Hackers know vulnerable systems when they see them, and they also know this: Many government systems are decades old, running Windows 7 and even Windows XP.
1. Georgia/Atlanta Courts
Last month the Georgia court system was hit with a ransomware attack, resulting in at least part of its digital information systems being taken offline. Officials at the Administrative Office of the Courts confirmed the attack and said not all court systems were affected. As a precaution, the network was taken offline and the IT department worked with third parties to determine the nature of the attack.
The attack on the courts wasn’t Georgia’s first foray into a ransomware case. Back in March 2018, computer systems for the City of Atlanta were hit with ransomware, an attack that significantly disrupted city government operations and caused millions of dollars in losses. In that case, Atlanta refused to pay the $50,000 ransom and has since paid out millions to recover from the incident.
2. Riviera Beach, Florida
This small town north of West Palm Beach stunned the cyberworld this past spring when it paid in excess of $600,000 to restore the municipality’s systems from a ransomware campaign. The attack, which began on May 29 when a police department employee opened a malicious email attachment, ultimately disabled all of the city’s online systems, including email, a water utility pumping station, some phones, and the ability to accept utility payments online or by credit card. In addition to the ransom payment, Riviera Beach moved the purchase of $900,000 in new computer hardware forward a year to replace infected systems.
3. Lake City, Florida
Following a ransomware attack in which Lake City, Florida, paid out $460,000, the city fired its director of information technology.

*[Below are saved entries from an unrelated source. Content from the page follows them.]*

-- ==== Sys2Proof/WellFormed.lean ====
section
/-! DEFINITION. Which instructions exist. The operand types shut out every other illegal value (R132); the
one check left is the length of a RUN. -/

namespace Sys2Proof

/-- RUN with `rl` = 62 or 63 does not exist: those bytes are the literal tags (spec/30_encoding.md R57 (a)).
Every other term of `Instr` is well-formed, the never-produced encodings of R57 (b) to (g) included. -/
def Instr.wellFormed : Instr → Bool
  | .run rl => decide (rl.toNat ≤ 61)
  | .header .. | .rgb .. | .rgba .. | .index .. | .diff .. | .luma .. => true
  | .encStart .. | .pixStep .. | .encEnd | .nop | .rep .. => true

/-- The six chunk kinds (spec/30_encoding.md R50). -/
def Instr.isChunk : Instr → Bool
  | .rgb .. | .rgba .. | .index .. | .diff .. | .luma .. | .run .. => true
  | .header .. | .encStart .. | .pixStep .. | .encEnd | .nop | .rep .. => false

/-- The pixels of the grid a chunk stands for: one, but for RUN `rl + 1` (R50, R126 (e)). What is no chunk
stands for none. -/
def Instr.pixels : Instr → Nat
  | .rgb .. | .rgba .. | .index .. | .diff .. | .luma .. => 1
  | .run rl => rl.toNat + 1
  | .header .. | .encStart .. | .pixStep .. | .encEnd | .nop | .rep .. => 0

/-- REP is notation only and has no code of its own (spec/opcode_table.json, R59). -/
def Instr.isPseudo : Instr → Bool
  | .rep .. => true
  | .header .. | .rgb .. | .rgba .. | .index .. | .diff .. | .luma .. | .run .. => false
  | .encStart .. | .pixStep .. | .encEnd | .nop => false

end Sys2Proof
end

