-- ==== Sys2Proof/Machine/Chunks.lean ====
section
/-! DEFINITION. The meanings of the six chunk kinds (spec/42_chunks.md). Each follows the pseudocode of its rule:
its bytes are emitted, and `prev` and the cache slot of the pixel it stands for are updated. Executed by itself
a chunk has only its fields, so `cur` is the pixel they stand for over `prev` and the cache (log entry 6);
inside PIX_STEP the same bytes and the same update are made from `cur` itself. -/

namespace Sys2Proof.Machine

/-- The bytes of a chunk, and the pixel it stands for becomes `prev` and goes to its own slot (R86). -/
def emitPixel (i : Instr) (cur : Pixel) (s : State) : State := commit (pixelHash cur) cur (emit (encode i) s)

/-- A chunk that gives its pixel by differences to `prev`, alpha unchanged; a channel its differences do not
reach is free (log entry 3). -/
def emitDelta (i : Instr) (dr dg db : Int) (s : State) : State :=
  if pixelAtStated s.prev dr dg db then emitPixel i (pixelAt s.prev dr dg db (Config.freePixel s.free)) s
  else drawFree (emitPixel i (pixelAt s.prev dr dg db (Config.freePixel s.free)) s)

/-- RGB (R105): the colour channels raw, alpha that of `prev`. -/
def execRgb (r g b : Byte) (s : State) : Host.Outcome State Fault Refusal :=
  .next (emitPixel (.rgb r g b) ⟨r, g, b, s.prev.a⟩ s)

/-- RGBA (R106): all four channels raw. -/
def execRgba (r g b a : Byte) (s : State) : Host.Outcome State Fault Refusal :=
  .next (emitPixel (.rgba r g b a) ⟨r, g, b, a⟩ s)

/-- INDEX (R102): the pixel is the one in slot `idx`, and the write back to that slot changes no value. -/
def execIndex (idx : BitVec 6) (s : State) : Host.Outcome State Fault Refusal :=
  .next (commit idx (cacheRead s idx) (emit (encode (.index idx)) s))

/-- DIFF (R103): `dr`, `dg`, `db` are the fields less 2. -/
def execDiff (fr fg fb : BitVec 2) (s : State) : Host.Outcome State Fault Refusal :=
  .next (emitDelta (.diff fr fg fb) (unbiased 2 fr) (unbiased 2 fg) (unbiased 2 fb) s)

/-- LUMA (R104): `dg` is `lg` less 32; `dr` and `db` are `dg` and the 4-bit fields less 8. -/
def execLuma (lg : BitVec 6) (lr lb : BitVec 4) (s : State) : Host.Outcome State Fault Refusal :=
  .next (emitDelta (.luma lg lr lb) (unbiased 32 lg + unbiased 8 lr) (unbiased 32 lg) (unbiased 32 lg + unbiased 8 lb) s)

/-- RUN (R101): its byte is emitted and `run` is 0; `prev` and the cache do not change. A length of 63 or 64 does
not exist (R57 (a)). -/
def execRun (rl : BitVec 6) (s : State) : Host.Outcome State Fault Refusal :=
  if (Instr.run rl).wellFormed then .next (setRun 0 (emit (encode (.run rl)) s))
  else .refused .runLengthDoesNotExist

end Sys2Proof.Machine
end

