/-- R51, R52, R58: words written out from the tables decode to the instruction they stand for. (In which space a bare
word is read is log entry 4, the byte of an operation code log entry 5.) -/
def Obligations.SpecWordsDecode : Prop :=
  decodeTableWord 8 0b01111001 = some (.diff 3 2 1) ∧
  decodeTableWord 16 0b1010011010101000 = some (.luma 40 10 6) ∧
  decodeTableWord 8 0b11111101 = some (.run 61) ∧
  decodeTableWord 8 0b00110101 = some (.index 53) ∧
  decodeTableWord 32 0x1E140AFE = some (.rgb 10 20 30) ∧
  decodeTableWord 40 0x80000000FF = some (.rgba 0 0 0 128) ∧
  decodeTableWord 112 0x0004010000000200000066696F71 = some (.header 2 1 4) ∧
  decodeTableWord 112 0x716F6966000000020000000104FF = none ∧
  decodeTableWord 8 0b11 = some .encEnd

/-- R50, R54 to R56: a stream of a header and chunks is read back as that header and those chunks. -/
def Obligations.StreamReadsBack : Prop :=
  ∀ (w h : Word) (c : Byte) (cs : List Instr), Safety.chunksOk cs →
    parseStream (encode (.header w h c) ++ cs.flatMap encode) = .ok (.header w h c, cs)

/-- R59: the written line of an instruction reads back as that instruction (NOP has no line). -/
def Obligations.NotationReadsBack : Prop :=
  ∀ i : Instr, i.wellFormed = true → i ≠ .nop → ofLine (lineOf i) = some i

/-- R59: a program does what it does with every REP written out as PIX lines. -/
def Obligations.RepStandsForItsLines : Prop :=
  ∀ (is : List Instr) (s : State), execAll (expand is) s = execAll is s

/-! ### Hash, differences, selector (spec/42_chunks.md, spec/41_pixel_step.md) -/

/-- R100: the hash, its bound, its reduced form, its values and collisions; one index, that of the current pixel,
serves the lookup and the update of one step. -/
def Obligations.HashRule : Prop :=
  (∀ p : Pixel, (pixelHash p).toNat = (p.r.toNat * 3 + p.g.toNat * 5 + p.b.toNat * 7 + p.a.toNat * 11) % 64 ∧
    p.r.toNat * 3 + p.g.toNat * 5 + p.b.toNat * 7 + p.a.toNat * 11 ≤ 6630 ∧
    (pixelHash p).toNat = (3 * (p.r.extractLsb' 0 6).toNat + 5 * (p.g.extractLsb' 0 6).toNat +
      7 * (p.b.extractLsb' 0 6).toNat + 11 * (p.a.extractLsb' 0 6).toNat) % 64) ∧
  (∀ (p : Pixel) (k : Byte), pixelHash ⟨p.r + 64 * k, p.g, p.b, p.a⟩ = pixelHash p) ∧
  pixelHash ⟨0, 0, 0, 0⟩ = 0 ∧ pixelHash ⟨0, 0, 0, 255⟩ = 53 ∧ pixelHash ⟨255, 255, 255, 255⟩ = 38 ∧
  pixelHash ⟨10, 20, 30, 255⟩ = 9 ∧ pixelHash ⟨1, 0, 0, 0⟩ = 3 ∧ pixelHash ⟨0, 1, 0, 0⟩ = 5 ∧
  pixelHash ⟨0, 0, 1, 0⟩ = 7 ∧ pixelHash ⟨0, 0, 0, 1⟩ = 11 ∧ pixelHash ⟨64, 0, 0, 0⟩ = 0 ∧
  (∀ (s : State) (cur : Pixel), cur ≠ s.prev →
    cacheRead (pixelOp cur s) (pixelHash cur) = cur ∧
    (∀ i, i ≠ pixelHash cur → cacheRead (pixelOp cur s) i = cacheRead s i) ∧
    (cacheRead s (pixelHash cur) = cur →
      (pixelOp cur s).out = (deferredFlush (capFlush s)).out ++ encode (.index (pixelHash cur))))

/-- R84: the differences are exact integers in [-255, 255], their own differences in [-510, 510]; alpha is unchanged
exactly when its difference is 0; a step from 255 to 0 is -255 and one from 0 to 255 is 255, and neither passes a
range test; the range tests are made on these integers, and only a value that passed its test is biased into a field. -/
def Obligations.DifferencesDoNotWrap : Prop :=
  ∀ cur prev : Pixel,
    let d := pixelDiffs cur prev
    d.dr = (cur.r.toNat : Int) - prev.r.toNat ∧ d.dg = (cur.g.toNat : Int) - prev.g.toNat ∧
    d.db = (cur.b.toNat : Int) - prev.b.toNat ∧ d.da = (cur.a.toNat : Int) - prev.a.toNat ∧
    (-255 ≤ d.dr ∧ d.dr ≤ 255) ∧ (-255 ≤ d.dg ∧ d.dg ≤ 255) ∧ (-255 ≤ d.db ∧ d.db ≤ 255) ∧
    (-255 ≤ d.da ∧ d.da ≤ 255) ∧
    (-510 ≤ d.dr - d.dg ∧ d.dr - d.dg ≤ 510) ∧ (-510 ≤ d.db - d.dg ∧ d.db - d.dg ≤ 510) ∧
    (d.da = 0 ↔ cur.a = prev.a) ∧
    (prev.r = 255 → cur.r = 0 → d.dr = -255 ∧ diffOk d = false ∧ lumaOk d = false) ∧
    (prev.r = 0 → cur.r = 255 → d.dr = 255 ∧ diffOk d = false ∧ lumaOk d = false) ∧
    (diffOk d = true ↔ d.da = 0 ∧ (-2 ≤ d.dr ∧ d.dr ≤ 1) ∧ (-2 ≤ d.dg ∧ d.dg ≤ 1) ∧ (-2 ≤ d.db ∧ d.db ≤ 1)) ∧
    (lumaOk d = true ↔ d.da = 0 ∧ (-32 ≤ d.dg ∧ d.dg ≤ 31) ∧ (-8 ≤ d.dr - d.dg ∧ d.dr - d.dg ≤ 7) ∧
      (-8 ≤ d.db - d.dg ∧ d.db - d.dg ≤ 7)) ∧
    (∀ slot fr fg fb, selectChunk prev slot cur = .diff fr fg fb → diffOk d = true ∧
      (fr.toNat : Int) = d.dr + 2 ∧ (fg.toNat : Int) = d.dg + 2 ∧ (fb.toNat : Int) = d.db + 2) ∧
    (∀ slot lg lr lb, selectChunk prev slot cur = .luma lg lr lb → lumaOk d = true ∧
      (lg.toNat : Int) = d.dg + 32 ∧ (lr.toNat : Int) = d.dr - d.dg + 8 ∧ (lb.toNat : Int) = d.db - d.dg + 8)

/-- R85: the five-way priority selector. The chunk of a pixel that is no repeat is the first of the five whose
condition holds, with its fields, and it is a shortest one among the kinds whose condition holds. -/
def Obligations.SelectorPriority : Prop :=
  ∀ (s : State) (cur : Pixel), cur ≠ s.prev →
    let dr := (cur.r.toNat : Int) - s.prev.r.toNat
    let dg := (cur.g.toNat : Int) - s.prev.g.toNat
    let db := (cur.b.toNat : Int) - s.prev.b.toNat
    ∃ chunk, (pixelOp cur s).out = (deferredFlush (capFlush s)).out ++ encode chunk ∧
      (if cacheRead s (pixelHash cur) = cur then chunk = .index (pixelHash cur)
      else if cur.a = s.prev.a ∧ (-2 ≤ dr ∧ dr ≤ 1) ∧ (-2 ≤ dg ∧ dg ≤ 1) ∧ (-2 ≤ db ∧ db ≤ 1) then
        ∃ fr fg fb, chunk = .diff fr fg fb ∧
          (fr.toNat : Int) = dr + 2 ∧ (fg.toNat : Int) = dg + 2 ∧ (fb.toNat : Int) = db + 2
      else if cur.a = s.prev.a ∧ (-32 ≤ dg ∧ dg ≤ 31) ∧ (-8 ≤ dr - dg ∧ dr - dg ≤ 7) ∧
          (-8 ≤ db - dg ∧ db - dg ≤ 7) then
        ∃ lg lr lb, chunk = .luma lg lr lb ∧
          (lg.toNat : Int) = dg + 32 ∧ (lr.toNat : Int) = dr - dg + 8 ∧ (lb.toNat : Int) = db - dg + 8
      else if cur.a = s.prev.a then chunk = .rgb cur.r cur.g cur.b
      else chunk = .rgba cur.r cur.g cur.b cur.a) ∧
      (cacheRead s (pixelHash cur) = cur → (encode chunk).length = 1) ∧
      (diffOk (pixelDiffs cur s.prev) = true → (encode chunk).length = 1) ∧
      (lumaOk (pixelDiffs cur s.prev) = true → (encode chunk).length ≤ 2) ∧
      (cur.a = s.prev.a → (encode chunk).length ≤ 4) ∧ (encode chunk).length ≤ 5

/-- R57 (b) to (e): the encodings no pixel produces. -/
def Obligations.NeverProduced : Prop :=
  ∀ prev slot cur : Pixel, cur ≠ prev →
    let c := selectChunk prev slot cur
    let d := pixelDiffs cur prev
    encode c ≠ [0x6A] ∧ encode c ≠ [0xA0, 0x88] ∧
    (∀ lg lr lb, c = .luma lg lr lb → diffOk d = false) ∧
    (∀ r g b, c = .rgb r g b → diffOk d = false ∧ lumaOk d = false) ∧
    (∀ r g b a, c = .rgba r g b a → cur.a ≠ prev.a) ∧
    (slot = cur → c = .index (pixelHash cur)) ∧
    c.isChunk = true ∧ c.wellFormed = true ∧ Safety.isRun c = false

/-! ### PIX_STEP (spec/41_pixel_step.md) -/

/-- Clause 1 of PIX_STEP (R81), on the instruction, which ends in the sequencer's advance. With `run` at 62 a RUN of 62
goes out first and the step goes on with `run` 0 on the same pixel: a repeat starts a new run of 1 and writes neither
`prev` nor the cache, another pixel is coded with no second flush. From 61 a repeat brings the counter to 62 with no
byte, and the counter rests there; the byte 0xFD stands where it would stand if it had been emitted then. All this is
before `advance`: at the last position of the grid `advance` performs ENC_END in the same step, so that the RUN in hand
goes out there too, `run` is 0 and the phase DONE. That it is the same step, and that the instruction ENC_END, which
flushes a counter of 62 as R74 says, runs at every position in PIXELS, are the model's (log entry 7); R74 and R133
shut an early ENC_END out at the ports. -/
def Obligations.CapFlush : Prop :=
  ∀ (s : State) (cur : Pixel), s.phase = .pixels →
    (s.run = 62 → cur = s.prev → exec (.pixStep cur) s =
      .next (advance { s with run := 1, out := s.out ++ [0xFD] })) ∧
    (s.run = 62 → cur ≠ s.prev → exec (.pixStep cur) s =
      .next (advance { s with
        run := 0, prev := cur, cache := s.cache.set (pixelHash cur).toFin cur
        out := s.out ++ [0xFD] ++ encode (selectChunk s.prev (cacheRead s (pixelHash cur)) cur) })) ∧
    (s.run = 61 → cur = s.prev → exec (.pixStep cur) s = .next (advance { s with run := 62 })) ∧
    (s.run = 62 → exec .encEnd s = .next { s with run := 0, phase := .done, out := s.out ++ [0xFD] }) ∧
    (s.run ≠ 62 → capFlush s = s) ∧
    (s.run = 61 → cur = s.prev → ∀ following, ∃ bytes,
      (pixelOp following (pixelOp cur s)).out = s.out ++ 0xFD :: bytes)

/-- Clause 2 of PIX_STEP (R82), on the instruction, which ends in the sequencer's advance. A repeat, on all four
channels, adds 1 to `run`, after the cap flush if there was one, and before `advance` nothing else changes: no byte for
the pixel, no `prev`, no cache slot; `run` is 1 to 62 then (`pixelOp`). At the last position of the grid `advance`
performs ENC_END in the same step, which is the model's (log entry 7): the RUN in hand goes out, `run` is 0 and the
phase DONE. -/
def Obligations.RepeatOnlyCounts : Prop :=
  ∀ (s : State) (cur : Pixel), s.phase = .pixels →
    cur.r = s.prev.r → cur.g = s.prev.g → cur.b = s.prev.b → cur.a = s.prev.a →
    (s.run ≠ 62 → exec (.pixStep cur) s = .next (advance { s with run := s.run + 1 })) ∧
    (s.run = 62 → exec (.pixStep cur) s = .next (advance { s with run := 1, out := s.out ++ [0xFD] })) ∧
    (s.run.toNat < 62 → (s.run + 1).toNat = s.run.toNat + 1) ∧
    (s.run.toNat ≤ 62 → 1 ≤ (pixelOp cur s).run.toNat ∧ (pixelOp cur s).run.toNat ≤ 62)

/-- Clause 3 of PIX_STEP (R83), on the instruction, which ends in the sequencer's advance. A pixel that differs from
`prev` in an active run first has the deferred RUN emitted, byte `0xC0 | (run - 1)`, and `run` cleared; its own chunk
follows in the same step. With no run active only the chunk goes out, and after a cap flush there is no second one. At
the last position `advance` performs ENC_END in the same step (the model's, log entry 7), which with `run` 0 emits
nothing and brings the phase to DONE. -/
def Obligations.DeferredFlush : Prop :=
  ∀ (s : State) (cur : Pixel), s.phase = .pixels → cur ≠ s.prev →
    (s.run ≠ 0 → s.run ≠ 62 → exec (.pixStep cur) s =
      .next (advance { s with
        run := 0, prev := cur, cache := s.cache.set (pixelHash cur).toFin cur
        out := s.out ++ [0xC0 ||| (s.run - 1).setWidth 8] ++
          encode (selectChunk s.prev (cacheRead s (pixelHash cur)) cur) })) ∧
    (s.run = 0 → exec (.pixStep cur) s =
      .next (advance { s with
        prev := cur, cache := s.cache.set (pixelHash cur).toFin cur
        out := s.out ++ encode (selectChunk s.prev (cacheRead s (pixelHash cur)) cur) })) ∧
    (s.run = 62 → deferredFlush (capFlush s) = capFlush s)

The attack shut down the city’s phones, servers, and email systems. The actual ransom was paid through the city’s insurer, the Florida League of Cities. As of early July, the city was revamping its entire IT department to overcome the incident and setting up a system to ensure it doesn’t happen again. As of late July, Mayor Stephen Witt reported that the decryption key has been working and the city’s systems were fully up and running.
4. Baltimore, Maryland
The City of Baltimore was hit with a major ransomware attack in the spring that locked down its servers and left the city’s government without email, telecommunications, and disrupted real-estate transactions and bill payments. The city has kept the details of the May 7 attack largely under wraps over the past several weeks.
Meanwhile, some security experts obtained and studied samples of the so-called Robbinhood ransomware used in the attack, shedding some light on the code used in the devastating attack. Following the advice of the FBI, the city refused to pay the ransom. In a report published in Engadget, city officials estimated that the aftermath of the attack would cost the city $10 million, in addition to the $8 million lost while the city could not process payments.